La ausencia es la mejor enemiga del lugar común,
porque es un lugar común ella misma.
En esta ocurrencia, de la que tal
vez no llegaría a inferirse nada, distingo una sucesión de palabras que quiere
pasar desapercibida, pero resalta por su malogrado disimulo: ¿la mejor enemiga?
¿Existe algo como una escala de enemigos? ¿Cuáles son los más temibles?
El poeta joven, o peor, el joven
poeta enamorado recolecta en los atributos de su amada los frutos más dulces de
su poesía. Un dulzor empalagoso y torpe: se han escrito los versos más cursis
sobre cabelleras y ojos, sobre manos y sonrisas y mejillas sonrosadas.

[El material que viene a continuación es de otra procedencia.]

-- ==== Sys2Proof/Machine/BadgerOps.lean ====
section
/-! DEFINITION. What the events of Badger do: sources, passes, history, switches, tiles, rotation and calibration (R284
to R290, R303, R304, R313 to R328). -/

namespace Sys2Proof.Machine

def State.modModel (s : State) (m : Nat) (f : ModelSlot → ModelSlot) : State :=
  { s with bdg := { s.bdg with slots := tmod s.bdg.slots m f } }
def State.modSource (s : State) (k : Nat) (f : Source → Source) : State :=
  { s with bdg := { s.bdg with sources := tmod s.bdg.sources k f } }
def State.modBdg (s : State) (f : Badger → Badger) : State := { s with bdg := f s.bdg }
def State.tile (s : State) (t : Nat) : Tile := tget s.bdg.tiles t
def State.modTile (s : State) (t : Nat) (f : Tile → Tile) : State :=
  s.modBdg fun b => { b with tiles := tmod b.tiles t f }

/-! ### Slots, inputs and passes -/

/-- Roles that the active image of slot m runs on (R301, R302). -/
def State.slotRoles (s : State) (m : Nat) : List Nat :=
  match (s.model m).active with
  | none => []
  | some b => if bSeq b then List.range 8 else (s.cfg.active.mRoles m).take (bTiles b)

/-- The tile that serves a role. -/
def State.roleTile (s : State) (r : Nat) : Option Nat :=
  (List.range 9).find? fun t => (s.tile t).st == .active && (s.tile t).role == r

/-- Every role of the slot is served. -/
def State.served (s : State) (m : Nat) : Bool := (s.slotRoles m).all fun r => (s.roleTile r).isSome

/-- State of input i of slot m's image: 0 complete, 1 awaited, 2 incomplete, damaged or failed (R316, R318). -/
def State.inputState (s : State) (b : Bytes) (i : Nat) : Nat :=
  let ref := bsrc b i 1 1
  match bsrc b i 0 1 with
  | 1 => let c := (s.source ref).code
         if c = 2 then 0 else if c ≥ 3 || s.past 2 then 2 else 1
  | 2 => let c := (s.model ref).code
         if c = 3 then 0 else if c = 0 || c = 4 || c = 5 then 2 else 1
  | _ => let c := (s.slot ref).rep.code
         if c = 2 then 0 else if c ≥ 3 || s.past 0 then 2 else 1

/-- The first input of an image in a state. -/
def State.inputIn (s : State) (b : Bytes) (v : Nat) : Option Nat := (List.range (bSrcs b)).find? fun i => s.inputState b i == v

/-- A waiting pass one of whose inputs has failed does not run in the frame: code 0x05 (R318, R321). -/
def State.settleInput (s : State) (m : Nat) : State :=
  let x := s.model m
  match x.active with
  | none => s
  | some b =>
    if x.code = 1 then
      match s.inputIn b 2 with
      | some i => s.modModel m fun y => { y with code := 5, input := i }
      | none => s
    else s

/-- The same for every slot, as often as one slot's failure can fail another. -/
def State.settleInputs (s : State) : State :=
  if s.fr.ticking then
    (List.range 4).foldl (fun q _ => (List.range 4).foldl (fun q m => q.settleInput m) q) s
  else s

/-! ### Macro operations and their reference residuals (R277 to R280) -/

/-- 100 ms in main clocks. -/
def hundredMs : Nat := 100 * msMc

/-- Weight k of reference column j, an int8 (R278). -/
def refWeight (j k : Nat) : Int := sgn 8 (Config.refWeight j k)

/-- The exact dot product of an input vector with reference column j (R278). -/
def refExact (x : Bytes) (j : Nat) : Int :=
  (x.foldl (fun (a : Int × Nat) b => (a.1 + sgn 8 b.toNat * refWeight j a.2, a.2 + 1)) (0, 0)).1

/-- Residual of reference column j in an operation, in the accumulator's domain (R277, R278). -/
def refResid (o : RefOp) (j : Nat) : Int := o.2.getD j 0 - refExact o.1 j

/-- The greatest of the 8 columns' values, in magnitude. -/
def refMax (f : Nat → Int) : Nat := (List.range 8).foldl (fun a j => max a (f j).natAbs) 0

/-- Largest residual among operations, and 1,024 times the mean residual of a block of 1,024, column by column, where
the columns differ the greatest (R279). -/
def refLargest (ops : List RefOp) : Nat := ops.foldl (fun a o => max a (refMax (refResid o))) 0
def refSum (ops : List RefOp) : Nat := refMax fun j => ops.foldl (fun a o => a + refResid o j) 0

/-- Macro `mac` of tile t performs n operations (R280). -/
def State.noteOps (s : State) (t mac n : Nat) : State :=
  s.modTile t fun x => { x with
    recent := (x.recent.filter fun o => s.mc < o.at_ + hundredMs) ++ [{ mac := mac, at_ := s.mc, ops := n }] }

/-- Operations of a macro in the last 100 ms (R280). -/
def State.macroOps (s : State) (t mac : Nat) : Nat :=
  (s.tile t).recent.foldl (fun a o => if o.mac = mac ∧ s.mc < o.at_ + hundredMs then a + o.ops else a) 0

/-- The MVM layers that image tile k of an image executes; under SEQUENCE every role runs them all (R302). -/
def bMvm (b : Bytes) (n k : Nat) : List BLayer :=
  ((List.range n).map (bLayer b)).filter fun l => l.op == 1 && (bSeq b || l.tile == k)

/-- The operations of the first n layers of slot m's pass: one a row in each macro of an MVM (R277, R297). -/
def State.noteLayers (s : State) (m n : Nat) : State :=
  let b := (s.model m).active.getD []
  let base := s.cfg.active.mBase m
  let roles := s.slotRoles m
  (List.range roles.length).foldl (fun q k => match s.roleTile (roles.getD k 0) with
    | none => q
    | some t => (bMvm b n k).foldl (fun q l =>
        (List.range l.mcount).foldl (fun q i => q.noteOps t (base + l.mfirst + i) l.rows) q) q) s

/-- Macro `mac` of tile t is programmed: with weights of the role the tile serves or is to take, or with the test
patterns of a calibration (R280, R322). -/
def State.programmed (s : State) (t mac : Nat) : Bool :=
  match (s.tile t).st with
  | .failed => false
  | .cal | .recal => true
  | .active | .ready => (List.range 4).any fun m =>
      let b := (s.model m).active.getD []
      let base := s.cfg.active.mBase m
      let roles := s.slotRoles m
      (List.range roles.length).any fun k => roles.getD k 0 == (s.tile t).role &&
        (bMvm b (bLayers b) k).any fun l => base + l.mfirst ≤ mac && mac < base + l.mfirst + l.mcount

/-- A running pass stops: the layers it has done, a free number of them, have written tile SRAM; its staged step is
discarded (R89, R326). The number of layers not done is the second component. -/
def State.stopPass (s : State) (m : Nat) : State × Nat :=
  let n := bLayers ((s.model m).active.getD [])
  let (v, s1) := s.fresh
  let done := v % (n + 1)
  let p := s1.runPass m done
  (({ s1.noteLayers m done with free := p.free }).modModel m fun y => { y with sram := p.sram, stagedStep := none }, n - done)

/-- The passes on role r are abandoned for a drift failure; where the role is left without a tile, so are the slots
that use it (R327). -/
def State.abandonRole (s : State) (r : Nat) (noTile : Bool) : State :=
  (List.range 4).foldl (fun q m =>
    let x := q.model m
    if !(q.slotRoles m).contains r then q
    else if x.code = 2 then (q.stopPass m).1.modModel m fun y => { y with code := 6, tileFault := true }
    else if noTile ∧ x.code = 1 then q.modModel m fun y => { y with code := 6 }
    else q) s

Quitémosle al poeta enamorado tales
atributos de la vista. No es necesaria la muerte ni la traición, ni un viaje
más allá del océano. Basta con mandar a quien los posee a un negocio ineludible al que no se le puede acompañar.
Los poemas gustan cuando duelen.
Forzado a imaginar, en vez de
cabellera dorada, el viento que la mueve; en vez de claros ojos, las horas
oscuras; en vez de tersas manos, el áspero vacío que las contorna, los poetas amorosos
abastecen su almacén de figuraciones de especies más exóticas, de amargores más
extraños. Como cuando dejamos de ser niños y le perdemos el gusto a la leche
azucarada en favor de un café de notas cítricas o una cerveza de frescura
lupulada.
La poesía se colma, entonces, de la
ausencia y nuestra vulgar tendencia a asociar lo poético con lo amoroso hace del lugar
común un enemigo de los lugares comunes, porque lo más freceunte es escribir cuando
el objeto del amor está distante. Encontramos en esos escritos el regusto de
nuestro propio sufrimiento gracias al de un tercero, nos hermanamos
en la conmoción de lo comunicado. Leer sobre las gracias de un amado ajeno nos
impulsa a mantenernos lejos, avergonzados de habernos entrometido en otra
intimidad intempestivamente: la pareja de recién enamorados ocupa en un vagón
estrecho el asiento frente a nosotros. “No comas pan enfrente de los pobres” –dicta
el adagio.
No es que nos guste sufrir, sino
que la certeza de entender el sufrimiento genera un placer fraterno. Arena de
imágenes ausentes, el vacío del otro se vierte sobre el nuestro. El dios Hermes
entrega su mensaje y nos vamos con algo a casa.
Acaso es porque el ensayo esconde
su ficción en la trama de sus sofismas, pero sé que corro el riesgo de haber
dado a entender que quien escribe sobre amor en plena posesión no nos ofrece
nada. No es tanto así: más bien me viene la duda de que el amor pleno pueda ser
escrito, cuando vivirlo es demasiado superior y no hay quien prefiera rebajarse a la tarea de
ponerlo en palabras. Es su terreno esa intimidad a la que, si alguien nos
invita, es con una grosera generosidad que raya en la presunción y el
lucimiento.
La ausencia, que es un lugar común,
es la mejor enemiga de los lugares comunes. Es bien sabido en el arte de la
guerra que los enemigos se vuelven aliados frente a amenazas de mayor
envergadura sin que la enemistad original pierda su vigencia. ¡Qué paradoja! En
el lugar común de la ausencia es donde mejor se combate los lugares comunes,
donde más ricamente nos podemos comunicar: la plaza abierta de la ciudad a la
que convergemos cuando nos le hemos fugado a los cerrados muros de lo íntimo.